Hari ini, Jumat (6/2/2026), dalam sebuah acara Wamenkomdigi Nezar Patria menyatakan bahwa masukan dari Komisi I DPR tengah masuk proses penelusuran. Dia pun menyebut Inspektur Jenderal (Irjen) Kemkomdigi RI Arief Tri Hardiyanto juga sedang memeriksanya. 

Pihaknya juga telah berbicara dengan Direktur Jenderal (Dirien) Infrastruktur Digital Kemkomdigi RI Wayan Toni Supriyanto. Hal ini dikarenakan loker di bawah Direktorat Jenderal Infrastruktur Digital Kemkomdigi RI. 

Nezar bercerita bahwa hal tersebut bertujuan agar mereka dapat mencari letak kesalahannya dan faktor pemicu dugaan kebocoran data pelamar loker Kemkomdigi RI. Artinya, hingga kini pemerintah belum mengetahui apa penyebabnya. 

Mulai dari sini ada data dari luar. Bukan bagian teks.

/-- The probe results, TIER_KPROBE_R, _S and _H, as the page stands now (R257). -/
def State.probeNow (s : State) (k : Kit) : Nat × Nat × Nat :=
  match s.probe k with
  | some p => ((if p.frame.isSome then 1 else 2) + 4 * b2n p.slot.isSome + 8 * b2n p.nearPin + 16 * b2n p.mainPin
                 + 32 * b2n (s.moving k p.kp) + 256 * p.index, p.dirty.toNat + 65536 * p.zero.toNat, p.heat)
  | none => (0, 0, 0)

/-- 16 bytes of a shadow-log slot (15 R385): four slots to a chord of the shadow log. -/
def State.shadowSlot (s : State) (slot : Nat) : List Byte :=
  ((s.decodeAt (Config.shadowBase + slot / 4)).data.drop (16 * (slot % 4))).take 16

/-- A saved lane of LNKx_RXMAP or _TXMAP. -/
def Spare.nat (x : Spare) : Nat := (match x.lane with | some l => l.toNat | none => 31) + 32 * b2n x.active

/-- LNKx_RXMAP or LNKx_TXMAP. -/
def mapNat (v : Vector Spare 2) : Nat := (v[0]).nat + 256 * (v[1]).nat

/-- Saved spares of the In side in use. -/
def RingSt.sparesUsed (x : RingSt) : Nat := b2n (x.rx[0]).active + b2n (x.rx[1]).active

/-! ### What each block reads -/

/-- GEN_ (Tables 19.3, 17.4, R231). -/
def State.readGen (s : State) (off : Nat) : Nat :=
  match off with
  | 0x0000 => Config.genId.toNat
  | 0x0004 => s.mode.code + 16 * s.prev.code + 256 * b2n s.completing
  | 0x0008 => b2n s.gen.logdeg + 2 * b2n s.gen.romOnly + 4 * b2n s.alerts + 8 * b2n s.gen.active
  | 0x000C => (s.ev .gen).bits.toNat
  | 0x0010 => s.gen.resetCause.toNat + 256 * s.gen.resetMode.code
  | 0x0014 => s.gen.holdMs.toNat
  | 0x0018 => s.gen.reqTo
  | 0x0020 => s.gen.restBeats
  | 0x0024 => s.gen.alertA.toNat + 256 * s.gen.alertB.toNat
  | 0x0028 => s.gen.e2eFail
  | 0x002C => s.gen.txDrop
  | 0x0030 => 1 + 65536 * s.gen.fwPatch.toNat
  | 0x0034 => s.alertSum
  | 0x0040 => s.gen.dbg.toNat
  | 0x0044 => s.gen.uid.toNat % 2 ^ 32
  | 0x0048 => s.gen.uid.toNat / 2 ^ 32
  | 0x0080 => b2n s.gen.strict + 2 * b2n s.gen.active + ((s.ev .tempo).bits &&& 0x04).toNat
  | _ => 0

/-- BAR_STATUS.SRC. -/
def State.barSrc (s : State) : Nat :=
  if s.mode == .freewheel then 2
  else if !s.mode.timed then 0
  else if s.bar.beatsrc then 3 else 1

/-- BAR_ (Table 2.4). -/
def State.readBar (s : State) (off : Nat) : Nat :=
  match off with
  | 0x0400 => s.bar.beatno % 2 ^ 32
  | 0x0404 => s.bar.hiLatch.toNat
  | 0x0408 => s.barSrc + 4 * s.bar.rate + 32 * b2n s.bar.bvalid + 64 * b2n s.bar.beatsrc
  | 0x040C => (s.ev .bar).bits.toNat
  | 0x0410 => s.bar.bOffset.toNat
  | 0x0414 => b2n s.bar.fwclose
  | 0x0418 => s.bar.fwBars
  | 0x041C => s.bar.slipBars
  | 0x0420 => s.bar.missed
  | 0x0424 => s.bar.srcRate
  | 0x0428 => s.bar.epoch
  | 0x042C => s.bar.mbarJoin.toNat
  | _ => 0

/-- STK_, device-wide part (Table 3.4). -/
def State.readStk (s : State) (off : Nat) : Nat :=
  match off with
  | 0x0800 => s.stk.budget + 256 * (if s.bar.counted then s.budgetE else 0) + 65536 * s.stk.slackLast
              + 2 ^ 24 * s.stk.lapsedLast
  | 0x0804 => s.stk.maint
  | 0x0808 => s.stk.rtMaint
  | 0x080C => s.allHeld + 65536 * s.kitsHeld
  | 0x0810 => (s.ev .stk).bits.toNat
  | 0x0814 => s.stk.wearThr
  | 0x0818 => s.stk.mspent
  | 0x081C => s.stk.mslack
  | _ => if 0x0820 ≤ off && off ≤ 0x0848 then s.stk.wear.toList.getD ((off - 0x0820) / 4) 0 else 0

/-- The Kit whose registers a per-Kit offset shows: a Kit that is not live reads its reset values (R460). -/
def State.shownKit (s : State) (k : Kit) : KitSt :=
  if (s.kit k).live then s.kit k else if k == 0 then KitSt.resetHouse else KitSt.reset

/-- STK_, per-Kit part. -/
def State.readStkKit (s : State) (k : Kit) (r : Nat) : Nat :=
  let x := s.shownKit k
  match r with
  | 0x00 => x.kres + 256 * x.granted
  | 0x04 => x.pshare
  | 0x08 => x.icred + 65536 * x.freeCredits
  | 0x0C => x.rtres
  | 0x10 => s.kitHeld k
  | 0x14 => x.spent
  | 0x18 => x.starved
  | 0x1C => x.backoff
  | _ => 0

/-- SW_ (Table 5.11). -/
def State.readSw (s : State) (off : Nat) : Nat :=
  match off with
  | 0x0C00 => s.inflight.length + 65536 * s.infHigh
  | 0x0C04 => s.ringA.epoch.toNat + 256 * s.ringA.upstream.toNat + 65536 * s.ringB.epoch.toNat
              + 2 ^ 24 * s.ringB.upstream.toNat
  | 0x0C08 => s.ringA.refusedCt + 65536 * s.ringB.refusedCt
  | 0x0C0C => s.ringA.dropped + 65536 * s.ringB.dropped
  | 0x0C10 => s.orphaned
  | 0x0C14 => s.frameErr
  | 0x0C18 => (s.ev .sw).bits.toNat
  | 0x0C1C => s.ringA.hopLat.toNat + 16 * s.ringB.hopLat.toNat
  | _ =>
    if 0x0C20 ≤ off && off ≤ 0x0C4C then
      let p := (off - 0x0C20) / 4
      s.queued p + 65536 * s.qHigh.toList.getD p 0
    else 0

/-- LNKx_ (Table 4.8), by offset within the block. -/
def State.readLnk (s : State) (r : Ring) (o : Nat) : Nat :=
  let x := s.ring r
  match o with
  | 0x000 => b2n x.swOpen + 2 * b2n x.trained + 4 * b2n x.joined + 8 * x.nodeId.toNat + 256 * x.rate
             + 2048 * x.sparesUsed
  | 0x004 => x.txeq.toNat + 8 * b2n x.autoremap + 256 * x.leaveTo
  | 0x008 => mapNat x.rx
  | 0x00C => mapNat x.tx
  | 0x010 => (s.ev (.lnk r)).bits.toNat
  | 0x014 => x.swops
  | 0x018 => x.retries
  | 0x01C => x.trainUs.toNat
  | 0x110 => x.contPass.toNat + 2 ^ 31 * b2n (x.contTested == BitVec.allOnes 19)
  | 0x114 => x.contTested.toNat
  | _ =>
    if 0x040 ≤ o && o ≤ 0x084 then x.lerr.toList.getD ((o - 0x040) / 4) 0
    else if 0x0C0 ≤ o && o ≤ 0x108 then
      let e := x.eye.toList.getD ((o - 0x0C0) / 4) (0, 0, false)
      e.1.toNat + 256 * e.2.1.toNat + 65536 * b2n e.2.2
    else 0

/-- One KIT_WIN word (Table 8.7). -/
def winWord (w : Option Window) (i : Nat) : Nat :=
  match w with
  | none => 0
  | some w =>
    match i with
    | 0 => w.base
    | 1 => w.size
    | 2 => b2n w.rd + 2 * b2n w.wr + 4 * b2n w.auto + 8 * b2n w.rmw + 16 * b2n w.early
           + 256 * (match w.srcKit with | some k => k.val | none => 255) + 2 ^ 31
    | _ => if w.srcKit.isSome then w.srcBase else 0

/-- KIT_ (Table 8.7). -/
def State.readKit (s : State) (k : Kit) (r : Nat) : Nat :=
  let x := s.shownKit k
  match r with
  | 0x00 => b2n x.live + 2 * b2n x.suspended + 4 * b2n x.consent + 8 * b2n x.keylost + 16 * (x.binds.length % 16)
            + 256 * ((List.range 8).map fun i => if (x.wins.toList.getD i none).isSome then 2 ^ i else 0).sum
  | 0x04 => x.notify.toNat
  | 0x08 => x.maxinf
  | 0x0C => if x.live then s.inflightOf (some k) else 0
  | 0x10 => if x.live then (s.ev (.kit k)).bits.toNat else 0
  | 0x14 => x.engines.toNat
  | 0x18 => x.replypos.toNat
  | 0x1C => x.tempoRd + 256 * x.tempoWr
  | 0x20 => x.denied
  | 0x24 => x.oow
  | _ =>
    if 0x40 ≤ r && r < 0x60 then
      match x.binds[(r - 0x40) / 4]? with
      | some b => b.node.toNat + 256 * b.ktag.toNat + 2 ^ 15
      | none => 0
    else if 0x80 ≤ r then winWord (x.wins.toList.getD ((r - 0x80) / 16) none) (r / 4 % 4)
    else 0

"Yang pake Google Drive? Lagi ditelusuri dan lagi diperiksa oleh irjen, gitu. Jadi kesalahannya di mana dan kita liat kenapa itu bisa terjadi," kata Nezar di Kantor Pusat Indosat, Jakarta, Jumat. "Penyelidikan dilakukan secara internal."

Secara umum Nezar mengakui memang terdapat kelalaian dalam waktu singkat, namun segera menutup akses tautan (link) Google Drive yang berisikan data pelamar loker tersebut dan mengganti ke kanal (channel) lain dengan menggunakan platform yang mereka klaim lebih aman. 

Akan tetapi, dia tak membeberkan platform baru tersebut. Sementara itu, Nezar mengatakan seharusnya standar operasional prosedur (SOP) penerimaan pelamar kerja di Kemkomdigi RI tak menggunakan Google Drive. 

"Mestinya ya, gitu. Jadi makanya sedang ditelisik kenapa itu terjadi, kecerobohannya di mana," tutup dia.